Lifelong reinforcement learning for health-aware fast charging of lithium-ion batteries

Abstract

Fast charging of lithium-ion batteries remains a critical bottleneck for widespread adoption of electric vehicles and stationary energy storage systems, as improperly designed fast charging can accelerate battery degradation and shorten lifespan. In this work, we address this challenge by proposing a health-aware fast charging strategy that explicitly balances charging speed and battery longevity across the entire service life. The key innovation lies in establishing a mapping between anode overpotential and the state of health (SoH) of battery, which is then used to constrain the terminal charging voltage in a twin delayed deep deterministic policy gradient (TD3) framework. By incorporating this SoH-dependent voltage constraint, our designed deep learning method mitigates side reactions and effectively extends battery life.
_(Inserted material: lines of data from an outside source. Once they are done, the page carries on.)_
theorem witness_BarriersCheckAndPassPhases :
    (∀ n, n < 2048 → NotHeld wScr 1 allLanes [n]) ∧
    (let s := wOp wScr { wAcq with scope := .group }
     Issues s wC 1 allLanes allLanes ∧ ¬ NotHeld s 1 allLanes [0x7FF] ∧ readsOnce s 1 allLanes (.imm 1) 1 = 1) ∧
    (Issues wScr wC 1 allLanes allLanes ∧ Grants wScr 1 .group ∧ readsOnce wScr 1 allLanes (.k 35) 1 % 128 ≠ 0 ∧
     (readsOnce wScr 1 allLanes (.k 34) 1 % 128 = 0 ∧ homeSize wScr 1 < readsOnce wScr 1 allLanes (.k 34) 1 + 128) ∧
     (readsOnce wScr 1 allLanes (.k 33) 1 + 128 = homeSize wScr 1 ∧ lineKind (homeGroup wScr 1) (homeHalf wScr 1) 0x7FF = 0) ∧
     (lineOf (homeGroup wScr 1) (homeHalf wScr 1) 1).bar = true ∧ (lineOf (homeGroup wScr 1) (homeHalf wScr 1) 2).full = false ∧
     (lineOf (homeGroup wScr 1) (homeHalf wScr 1) 0x7FF).bar = false ∧ (lineOf (homeGroup wScr 1) (homeHalf wScr 1) 0x7FF).full = true ∧
     readsOnce wScr 1 allLanes (.imm 0) 1 = 0 ∧ readsOnce wScr 1 allLanes (.imm 1) 1 = 1 ∧ 2 ^ 24 ≤ readsOnce wScr 1 allLanes (.k 40) 1 ∧
     lineKind (homeGroup wScr 1) (homeHalf wScr 1) 1 = 1 ∧ phasePassed (barPhase (homeGroup wScr 1) (homeHalf wScr 1) 1) (readsOnce wScr 1 allLanes (.k 40) 1) = true ∧
     phasePassed (barPhase (homeGroup wScr 1) (homeHalf wScr 1) 1) 0 = false ∧ wScr.copies = [] ∧
     let k : Copy := { kind := .load false 0, group := 1, bar := some 1 }
     k.group = 1 ∧ k.half = homeHalf wScr 1 ∧ k.node = none ∧ unfinished k = true ∧ k.bar = some 1) ∧
    (phasePassed 0 (2 ^ 32 - 1) = true ∧ phasePassed (2 ^ 31 - 1) 0 = true ∧ phasePassed (2 ^ 31) 0 = false) ∧
    (∀ e ∈ [(Instr.bararr wC true .group (some (.v 8)) (.k 30), true), (.barexp wC false .group none (.k 30) (.imm 1), false)],
      let o : Op := { warp := 1, kind := .word e.1, lanes := 3, scope := .group, args := [1, if e.2 then 2 else 0, if e.2 then 0 else 1] }
      let s := wMsg (wOp wScr o) (.memoryReply 7)
      s.msg = some (.memoryReply 7) ∧ mapGet s.ops 7 = some o ∧ o.kind = .word e.1 ∧ o.clobber = [] ∧ o.phase = .ready ∧ portHeld s 7 o = false ∧ lineHeld s 7 o 1 = false ∧
      7 < s.next ∧ lineKind (getGroup s 1) 0 1 = 1 ∧
      (decide (scrNat (getGroup s 1) 0 (128 * 1 + 4) 3 ≤ min (scrNat (getGroup s 1) 0 (128 * 1 + 8) 3 + o.args.getD 1 0) 0xFFFFFF ∧ o.args.getD 2 0 = 0) = e.2)) ∧
    (relAcq { warp := 1, kind := .word (.barexp wC false .thread none (.k 30) (.imm 1)), lanes := 3 }).1 = false ∧
    (let i := Instr.barwait wC .group (.p 6) (.k 30) (.imm 0)
     let o : Op := { warp := 1, kind := .word i, lanes := 3, scope := .group, args := [6], phase := .acquiring }
     let s := wMsg (wOp wScr o) (.memoryReply 7)
     o.phase = .acquiring ∧ opLevel s o ≠ 2 ∧ acquireMay s 7 o = true ∧ 6 < 7) ∧
    allDone { warp := 1, kind := .word (.barinit wC (.k 30) (.imm 1)), lanes := 3, parts := [{ lane := 0, va := 128, n := 128, st := .done }] } = true := by
  refine ⟨wFreeLines, ⟨by constructor <;> decide +kernel, by unfold NotHeld; decide +kernel, by decide +kernel⟩, ⟨by constructor <;> decide +kernel, .inl (by decide), ?_⟩, ?_⟩ <;> decide +kernel

/-- One warp with a list of events: entry 0 a barrier that repeats, entry 7 a timer. -/
def wEv (e : Map EvEntry) (evp : BitVec 16) : State := { wScr with warps := [(1, { getWarp wScr 1 with events := e, evp := evp })] }
theorem witness_EventsLatchAndFire :
    (let s := wEv [] 0
     Issues s wC 1 allLanes allLanes ∧ (getWarp (advance s 1 allLanes) 1).events = [] ∧ (∀ v, v < 32 → condAt (advance s 1 allLanes) 1 v ≠ .waiting .anyEvent)) ∧
    (let word (a : BitVec 9) (j : Nat) : Nat := reads wScr 1 (.k (a + BitVec.ofNat 9 j)) 1 0
     -- K53 on: a barrier entry on line 2,048 of 2^13; K50 on: a word of TYPE 0 alone; K57 on: TYPE 10
     (1 ≤ (1 : BitVec 4).toNat ∧ (8 : BitVec 4).toNat ≤ 8 ∧ (480 : BitVec 9).toNat + 4 * 8 = 512) ∧
     word 53 0 / 2 ^ 28 = 1 ∧ word 53 0 / 2 ^ 24 % 8 = 0 ∧ word 53 1 + 2 ^ 32 * word 53 2 < 2 ^ 13 ∧
     word 480 0 / 2 ^ 28 = 0 ∧ word 480 3 = 0 ∧ word 480 1 + 2 ^ 32 * word 480 2 < 1 ∧ ¬ word 57 0 / 2 ^ 28 ≤ 9) ∧
    (let ev : Map EvEntry := [(0, { typ := 1, repeats := true, hoff := 0x60, object := 1, arg := 0xFFFFFFFF }), (7, { typ := 7, repeats := false, hoff := 0xC, object := 0, arg := 0 })]
     let s := wEv ev 0
     let x := getWarp (advance s 1 allLanes) 1
     Issues s wC 1 allLanes allLanes ∧ x.events ≠ [] ∧ mapWf x.events = true ∧ 0 < x.threads.length ∧
     (∀ e ∈ x.events, e.1 < 8 ∧ e.2.typ ≠ 0 ∧ e.2.typ ≤ 9 ∧ (e.2.repeats = true → e.2.typ = 1 ∨ e.2.typ = 4)) ∧ x.resident = true ∧ x.stop = false ∧ x.graphSeen = false ∧
     evHolds (advance s 1 allLanes) x { typ := 1, repeats := true, hoff := 0x60, object := 1, arg := 0xFFFFFFFF } = true ∧ x.evm.getLsbD 0 = false) ∧
    (let s := wEv [(7, { typ := 7, repeats := false, hoff := 0xC, object := 0, arg := 0 })] 0x80
     let x := getWarp (advance s 1 allLanes) 1
     mapWf x.events = true ∧ x.evp.getLsbD 7 = true ∧ x.evm.getLsbD 7 = false ∧ x.evp.getLsbD 0 = false) ∧
    (let e : EvEntry := { typ := 7, repeats := false, hoff := 0xC, object := 0, arg := 0 }
     let s := wMsg (wEv [(7, e)] 0) (.timerExpire 1 7)
     s.msg = some (.timerExpire 1 7) ∧ mapGet (getWarp s 1).events 7 = some e ∧ e.typ = 7 ∧ e.rung = false ∧ e.object = 0) ∧
    (let s := { wMsg (wEv [] 0) (.timerExpire 1 7) with gtime := 3 }; coreTime s (getWarp s 1).core < 7) := by
  refine ⟨⟨by constructor <;> decide +kernel, by decide +kernel, by decide +kernel⟩, by decide +kernel, ⟨by constructor <;> decide +kernel, by decide +kernel⟩, by decide +kernel,
    by decide +kernel, Nat.lt_of_le_of_lt (wNow _ _ rfl) (by decide)⟩

def wMail (i : Instr) (parts : List Part) (lanes : Lanes) : Op := { warp := 1, kind := .word i, lanes := lanes, scope := .group, parts := parts }
theorem witness_MailboxesKeepTheirMessages :
    (Issues wScr wC 1 allLanes allLanes ∧ Grants wScr 1 .group ∧ readsOnce wScr 1 allLanes (.k 35) 1 % 128 ≠ 0 ∧
     homeSize wScr 1 < readsOnce wScr 1 allLanes (.k 33) 1 + 128 * (1 + 1) ∧ readsOnce wScr 1 allLanes (.k 33) 1 % 128 = 0 ∧
     readsOnce wScr 1 allLanes (.k 54) 1 / 128 = 16 ∧ readsOnce wScr 1 allLanes (.k 54) 1 % 128 = 0 ∧ 2048 + 128 * (512 + 1) ≤ homeSize wScr 1 ∧
     (∀ l, l < 1024 → 16 ≤ l → l ≤ 16 + 511 → (lineOf (homeGroup wScr 1) (homeHalf wScr 1) l).bar = false ∧ (lineOf (homeGroup wScr 1) (homeHalf wScr 1) l).full = true) ∧
     readsOnce wScr 1 allLanes (.imm 1) 1 = 1 ∧ readsOnce wScr 1 allLanes (.imm 0) 1 = 0 ∧ lineKind (homeGroup wScr 1) (homeHalf wScr 1) 3 = 2) ∧ NotHeld wScr 1 allLanes (linesOf 2048 (128 * (512 + 1))) ∧
    ¬ NotHeld (wOp wScr wAcq) 1 allLanes (linesOf 2048 (128 * (512 + 1))) ∧
    (let i := Instr.mbxsendSt wC .thread (.v 8) (.v 4) (.v 12)
     let p : Part := { lane := 31, va := 3, n := 16, val := 9 }
     let o := { wMail i [p] 0x80000000 with scope := .thread }
     let s := wMsg (wOp wScr o) (.memoryReply 7)
     mapGet s.ops 7 = some o ∧ o.kind = .word i ∧ o.poison = 0 ∧ o.clobber = [] ∧ o.phase = .ready ∧ (relAcq o).1 = false ∧ portHeld s 7 o = false ∧ opsBefore s 1 7 = [] ∧
     o.parts.find? (fun p => p.lane == 31) = some p ∧ p.va < 2 ^ 32 ∧ ringOf s (getWarp s 1).iface 3 = some (1, 0) ∧ ringOf s (getWarp s 1).iface 4 = none ∧
     (∀ p ∈ o.parts, p.off = 0 ∧ p.lane = 31 ∧ p.got.toNat < 2 ^ 32) ∧ (o.parts.map (·.lane)).Nodup ∧ (∀ u, u < 32 → o.lanes.getLsbD u = true → ∃ p ∈ o.parts, p.lane = u) ∧
     2 < 3) ∧
    (let i := Instr.mbxpop wC .group 6 (.v 8) (.k 32)
     let o := { wMail i [] 3 with args := [3] }
     let s := wMsg (wOp wScr o) (.memoryReply 7)
     s.msg = some (.memoryReply 7) ∧ o.args = [3] ∧ o.phase = .ready ∧ portHeld s 7 o = false ∧ lineHeld s 7 o 3 = false ∧ lineKind (getGroup s 1) 0 3 = 2 ∧
     let q := { o with phase := .acquiring, parts := [{ lane := 0, va := 0, n := 16, st := .done }] }
     let t := wMsg (wOp wScr q) (.memoryReply 7)
     (∀ p ∈ q.parts, p.st = .done ∧ p.off = 0) ∧ (q.parts.map (·.lane)).Nodup ∧ opLevel t q ≠ 2 ∧ acquireMay t 7 q = true ∧ (6 : BitVec 3).toNat ≠ 7) := by
  refine ⟨⟨by constructor <;> decide +kernel, .inl (by decide), ?_⟩, ⟨by decide +kernel, fun l hl => ⟨rfl, fun e he => by rw [show wScr.ops = [] from rfl] at he; cases he⟩⟩, ?_, ?_⟩
  · decide +kernel
  · intro h; have := h.1 (7, wAcq) (by simp [wOp]) rfl (by decide) (by decide); revert this; decide
  · decide +kernel

/-- K registers 496 on hold a descriptor of 16 bytes at 0x1000, 480 on a box of all of it that goes to the last line of the scratchpad, with no barrier; 460 on a gather of one row by the index at 0x3FF00. Descriptor 30 is that descriptor. -/
def wDesc : List Word := [0x1000, 0, 2146, 16, 1, 1, 1, 1, 0, 0, 0, 0, 0, 0, 0, 0]
def wDesc2 : List Word := [0x1000, 0, 4194, 16, 4, 1, 1, 1, 16, 0, 0, 0, 0, 0, 0, 0]
def wBox : List Word := [0, 0, 0, 0, 0, 16, 1, 1, 1, 1, 0x3FF80, 0x80000000]
def wGather : List Word := [0x3FF00, 1, 1, 0, 16, 0, 0, 0, 0, 0, 0x3FF80, 0x80000000]
def wK (n : Nat) (l : List Word) : Map Word := l.zipIdx.filterMap fun e => if e.1 = 0 then none else some (n + e.2, e.1)
def wCopies : State := { wSt with groups := [(1, { getGroup wSt 1 with
  k := wK 460 wGather ++ wK 480 wBox ++ wK 496 wDesc, desc := [(29, wDesc2), (30, wDesc), (31, wDesc2)] })] }

theorem witness_CopyWordsCheckTheirBlocks : Issues wCopies wC 1 allLanes allLanes ∧ Grants wCopies 1 .device ∧ (homeGroup wCopies 1).descPend = [] ∧
    (496 : BitVec 9).toNat + 16 = 512 ∧ (500 : BitVec 9).toNat + 12 = 512 ∧ readsOnce wCopies 1 allLanes (.imm 31) 1 = 31 ∧ readsOnce wCopies 1 allLanes (.imm 32) 1 = 32 ∧
    (let K (j : Nat) : Nat := reads wCopies 1 (.k (496 + BitVec.ofNat 9 j)) 1 0
     K 2 / 2 ^ 14 = 0 ∧ K 2 / 8 % 2 = 0 ∧ K 2 / 2 ^ 11 % 8 = 1 ∧ K 2 / 2 ^ 8 % 8 = 0 ∧ (K 2 % 8, K 2 / 16 % 16) = (2, 6) ∧
     (∀ k, k < 5 → 1 ≤ K (3 + k) ∧ (1 ≤ k → K (3 + k) = 1)) ∧ (∀ k, 1 ≤ k → k < 5 → K (7 + k) = 0) ∧ (K 0 + 2 ^ 32 * K 1) % 1 = 0 ∧
     K 12 = 0 ∧ K 13 = 0 ∧ K 14 = 0 ∧ K 15 < 2 ^ 8) ∧
    (let K (j : Nat) : Nat := reads wCopies 1 (.k (480 + BitVec.ofNat 9 j)) 1 0
     mapGet (homeGroup wCopies 1).desc 30 = some wDesc ∧ mapGet (homeGroup wCopies 1).desc 28 = none ∧ 0 < descBits wDesc ∧ descWidth wDesc ≤ 4 ∧
     K 11 / 2 ^ 13 % 2 ^ 18 = 0 ∧ ¬ K 11 < 2 ^ 31 ∧ (∀ j, j < 5 → K (5 + j) ≤ 2 ^ 24 ∧ K (5 + j) ≠ 0 ∧ (descDims wDesc ≤ j → K j = 0 ∧ K (5 + j) = 1)) ∧
     16 = (K 5 * K 6 * K 7 * K 8 * K 9 * descBits wDesc + 7) / 8 ∧ K 10 + 16 ≤ homeSize wCopies 1) ∧
    (let K (j : Nat) : Nat := reads wCopies 1 (.k (460 + BitVec.ofNat 9 j)) 1 0
     mapGet (homeGroup wCopies 1).desc 29 = some wDesc2 ∧ descDims wDesc2 = 2 ∧ 0 < descBits wDesc2 ∧ K 0 % 4 = 0 ∧ K 2 = 1 ∧ K 5 = 0 ∧ (∀ j, j < 4 → K (6 + j) = 0) ∧
     K 10 + ((K 1 + K 2 - 1) / K 2 * K 4 * descBits wDesc2 + 7) / 8 ≤ homeSize wCopies 1 ∧ K 0 + 4 * K 1 ≤ homeSize wCopies 1) := by
  refine ⟨by constructor <;> decide +kernel, .inl (by decide), ?_⟩; decide +kernel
To validate the proposed approach, a high-fidelity single particle model with electrolyte is implemented in the widely adopted PyBaMM simulation platform, capturing degradation phenomena at realistic scales. Comparative life-cycle simulations against conventional CC-CV, its variants, and constant current-constant overpotential methods show that the TD3-based controller reduces overall degradation while maintaining competitively fast charge times. These results demonstrate the practical viability of deep reinforcement learning for advanced battery management systems and pave the way for future explorations of health-aware, performance-optimized charging strategies.